Today, manufacturers increasingly rely on ALD to make new types of films, but figuring out how to tweak the process for each new material takes time.
Part of the problem is that researchers primarily use trial and error to identify optimal growth conditions. But a recently published study — one of the first in this scientific field — suggests that using artificial intelligence (AI) can be more efficient.
In the ACS Applied Materials & Interfaces study, researchers at the U.S. Department of Energy’s (DOE) Argonne National Laboratory describe multiple AI-based approaches for optimizing the ALD processes autonomously. Their work details the relative strengths and weaknesses of each approach, as well as insights that can be used to develop new processes more efficiently and economically.
“All of these algorithms provide a much faster way of converging to optimum combinations because you’re not spending time putting a sample in the reactor, taking it out, doing measurements etc. as you typically would today. Instead you have a real-time loop that connects with the reactor,” said Argonne principal materials scientist Angel Yanguas-Gil, a co-author of the study.
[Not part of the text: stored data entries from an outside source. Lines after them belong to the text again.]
-- ==== Sys2Proof/Machine/Params.lean ====
section
/-! DEFINITION. The parameter tables of the spec: one row per table row, with class, first index, array length, type, access,
reset value and the values that R426 step 7 admits. The PID layout and the classes are 12 R425. -/

namespace Sys2Proof.Machine

/-- Types of parameters (12 R422: 1 INT32, 2 UINT32, 3 REAL32). -/
inductive PType where
  | int32
  | uint32
  | real32
deriving DecidableEq, Repr

/-- Access of a parameter (12 R422: 0 RO, 1 RW, 2 RWS, 3 WO). -/
inductive Access where
  | ro
  | rw
  | rws
  | wo
deriving DecidableEq, Repr

/-- The values that a row's Meaning column admits. `real` has a lowest value, a highest value and a step, 0 for none. -/
inductive Legal where
  | any
  | nat (lo hi : Nat)
  | int (lo hi : Int)
  | finite
  | real (lo hi step : Rat)
  | realMin (lo : Rat)
  | zeroOr (lo hi step : Rat)
  | oneOf (vs : List Nat)
  | oneOfReal (vs : List Rat)
  | masked (m : Nat)
  | compare
  | intNonzero (lo hi : Int)
  | canNode
deriving DecidableEq, Repr

/-- A row of a parameter table. `noReset` marks a reset value shown as a dash, factory, OTP, flash or MRAM. -/
structure ParRow where
  cls : Nat
  idx : Nat
  len : Nat := 1
  ty : PType := .uint32
  acc : Access := .ro
  image : Bool := false
  noReset : Bool := false
  reset : BitVec 32 := 0
  legal : Legal := .any
deriving DecidableEq, Repr

/-- The PID of element `j` of a row in instance `i` (12 R425): class, instance, index. -/
def ParRow.pid (r : ParRow) (i j : Nat) : Nat := r.cls * 0x1000000 + i * 0x10000 + r.idx + j

namespace Par
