/-- Write a trace to the trace area. DEDUCED (log 52). -/
def State.tracePut (s : State) (r : Trace) : State :=
  let l := s.gallery.traces
  match placeIn (·.sev) Trace.units (fun _ => false) (s.areaCap 2) r (l.length + 1) l with
  | some l' =>
    ({ s with gallery := { s.gallery with traces := l' } }).overwrote 2
      ((l.map Trace.units).sum + r.units - (l'.map Trace.units).sum)
  | none => s.dropped 2

/-- Records held by an area, and the units of 64 bytes they take. -/
def Gallery.live (g : Gallery) (a : Nat) : Nat :=
  if a = 0 then g.archive.length else if a = 1 then g.log.length else g.traces.length

def Gallery.unitsUsed (g : Gallery) (a : Nat) : Nat := if a = 2 then (g.traces.map Trace.units).sum else g.live a

/-! ### Losses (11 R394, R395) -/

/-- An entry is lost, counted for its severity alone. -/
def State.countDrop (s : State) (sev : Nat) : State :=
  { s with gallery := { s.gallery with intakeLost := s.gallery.intakeLost.modify sev satInc } }

/-- Stamp a loss. -/
def State.stampLoss (s : State) (optime : Nat) : State :=
  { s with gallery := { s.gallery with lossFirst := some (s.gallery.lossFirst.getD optime), lossLast := optime } }

/-- An entry is lost at the intake: counted, and pending for EVENTS_LOST. DEDUCED (log 51). -/
def State.countLoss (s : State) (sev optime : Nat) : State :=
  let s := (s.countDrop sev).stampLoss optime
  { s with gallery := { s.gallery with lost := s.gallery.lost.modify sev (· + 1) } }

def Gallery.lossPending (g : Gallery) : Bool := g.lost.any (· ≠ 0) || g.rateLost ≠ 0

/-! ### Cycle records (11 R386, R391, R400) -/

/-- GE completes a cycle record of a door cycle: power cycle and lifetime cycle number. -/
def State.numberCycle (s : State) (r : CycRec) : CycRec × State :=
  let n := s.gallery.flightCycles.getD r.flight 0 + 1
  ({ r with pcyc := s.gallery.powerCycles, cycleNo := n },
   { s with gallery := { s.gallery with flightCycles := s.gallery.flightCycles.set r.flight n } })

/-- The first cycle to end after the pause is named in CYCLES_PAUSED. -/
def State.notePause (s : State) (r : CycRec) : State :=
  if s.gallery.pauseNoted then s
  else
    let fill (x : AlcRec) : AlcRec :=
      if x.entry.code = Evt.cyclesPaused.code && x.entry.args.length = 1 then
        { x with entry := { x.entry with args := x.entry.args ++ [word32 r.flight, r.cycleNo] } }
      else x
    { s with gallery := { s.gallery with alcove := s.gallery.alcove.map fill, pauseNoted := true } }

/-- A cycle record reaches GE: into the cycle queue of 24; not recorded while cycle recording is paused. DEDUCED (log 51). -/
def State.takeCycle (s : State) (r : CycRec) : State :=
  let (r, s) := s.numberCycle r
  if s.gallery.paused then s.notePause r
  else if s.gallery.cycQueue.length < 24 then
    { s with gallery := { s.gallery with cycQueue := s.gallery.cycQueue ++ [r] } }
  else s.countLoss r.sev r.optime

/-! ### Event intake (11 R392 to R394) -/

/-- The intake refuses an event: one of an EVENT block, whose source is the block's INST_ID, answers BUSY (10 R349). -/
def State.intakeRefused (s : State) (e : Ev) : State :=
  let s := s.countLoss e.sev e.optime
  if e.code < 0x3080 || 0x30FF < e.code then s
  else { s with
      prog := { s.prog with
          insts := s.prog.insts.map (fun (x : BlockSt) =>
            if x.inst.toNat = e.source && x.resultDue.isSome then { x with resultDue := x.resultDue.map (fun r => (stBusy, r.2)) } else x) } }

/-- An event enters the queue of 128, of which 8 are reserved for severity FAULT and above; EVENTS_LOST has a slot of its own. -/
def State.enqueue (s : State) (e : Ev) : State :=
  let push (s : State) : State :=
    { s with
        gallery := { s.gallery with
        queue := s.gallery.queue ++ [e], intakePeak := max s.gallery.intakePeak (s.gallery.queue.length + 1) } }
  let mine := s.gallery.queue.filter (fun x => x.code ≠ Evt.eventsLost.code)
  if mine.length < (if 4 ≤ e.sev then 128 else 120) then push s
  else
    let low := (mine.map (·.sev)).min?.getD 5
    if low < e.sev then
      let isLow (x : Ev) : Bool := x.sev = low && x.code ≠ Evt.eventsLost.code
      let gone := (s.gallery.queue.reverse.find? isLow).getD e
      let s := { s with gallery := { s.gallery with queue := (s.gallery.queue.reverse.eraseP isLow).reverse } }
      push (s.countLoss gone.sev gone.optime)
    else if e.sev = 5 then s.alcoveEvent e
    else s.intakeRefused e

/-- The open record that an arrival merges into: its window is the REPEAT_WIN in force when it arrived (R407). DEDUCED (log 51). -/
def Ev.mergesInto (e : Ev) (r : EvRec) : Bool :=
  r.code = e.code && r.source = e.source && decide (e.optime < r.optime + r.win)

/-- An arrival merges into the first open record that takes it. DEDUCED (log 51). -/
def Ev.merge (e : Ev) : List EvRec → List EvRec
  | [] => []
  | r :: l => if e.mergesInto r then { r with rep := min (r.rep + 1) 65535, last := e.optime } :: l else r :: e.merge l

/-- Native mode: merge into an open record, or queue. -/
def State.nativeIntake (s : State) (e : Ev) : State :=
  if e.sev ≠ 5 && s.gallery.openTab.any e.mergesInto then
    { s with gallery := { s.gallery with openTab := e.merge s.gallery.openTab } }
  else s.enqueue { e with win := s.parN Par.galleryRepeatWin 0 0 }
Cutting edge, but with challenges
In ALD, two different chemical vapours, known as precursors, adhere to a surface, adding a thin layer of film in the process. This all happens inside a chemical reactor and is sequential: one precursor is added and interacts with the surface, then any excess of it is removed. Afterwards the second precursor is introduced then later removed, and the process repeats itself. In microelectronics, the ALD thin film might be used to electrically insulate nearby components in nanoscale transistors.
ALD excels at growing precise, nanoscale films on complex, 3D surfaces such as the deep and narrow trenches patterned into silicon wafers to manufacture today’s computer chips. This has motivated scientists worldwide to develop new thin film ALD materials for future generations of semiconductor devices.
However, developing and optimizing these new ALD processes is challenging and labor-intensive. Researchers have to consider many different factors that can alter the process, including:
- The complex chemistries between the molecular precursors
- Reactor design, temperature and pressure
- The timing for each dose of their precursors
In an effort to find ways of overcoming these challenges, Argonne scientists evaluated three optimization strategies — random, expert system and Bayesian optimization — the latter two utilizing different AI approaches.
Set it and forget it
Researchers evaluated their three strategies by comparing how they optimized the dosage and purge times of the two precursors used in ALD. Dosage time refers to the time period when a precursor is added to the reactor, while purge time refers to the time needed to remove excess precursor and gaseous chemical products.
The goal: Find the conditions that would achieve high and stable film growth in the shortest time. Scientists also judged the strategies on how quickly they converged on the ideal set of timings using simulations that represented the ALD process inside a reactor.
Linking their optimization approaches to their simulated system let them measure film growth in real time after each cycle, based on the processing conditions their optimization algorithms generated.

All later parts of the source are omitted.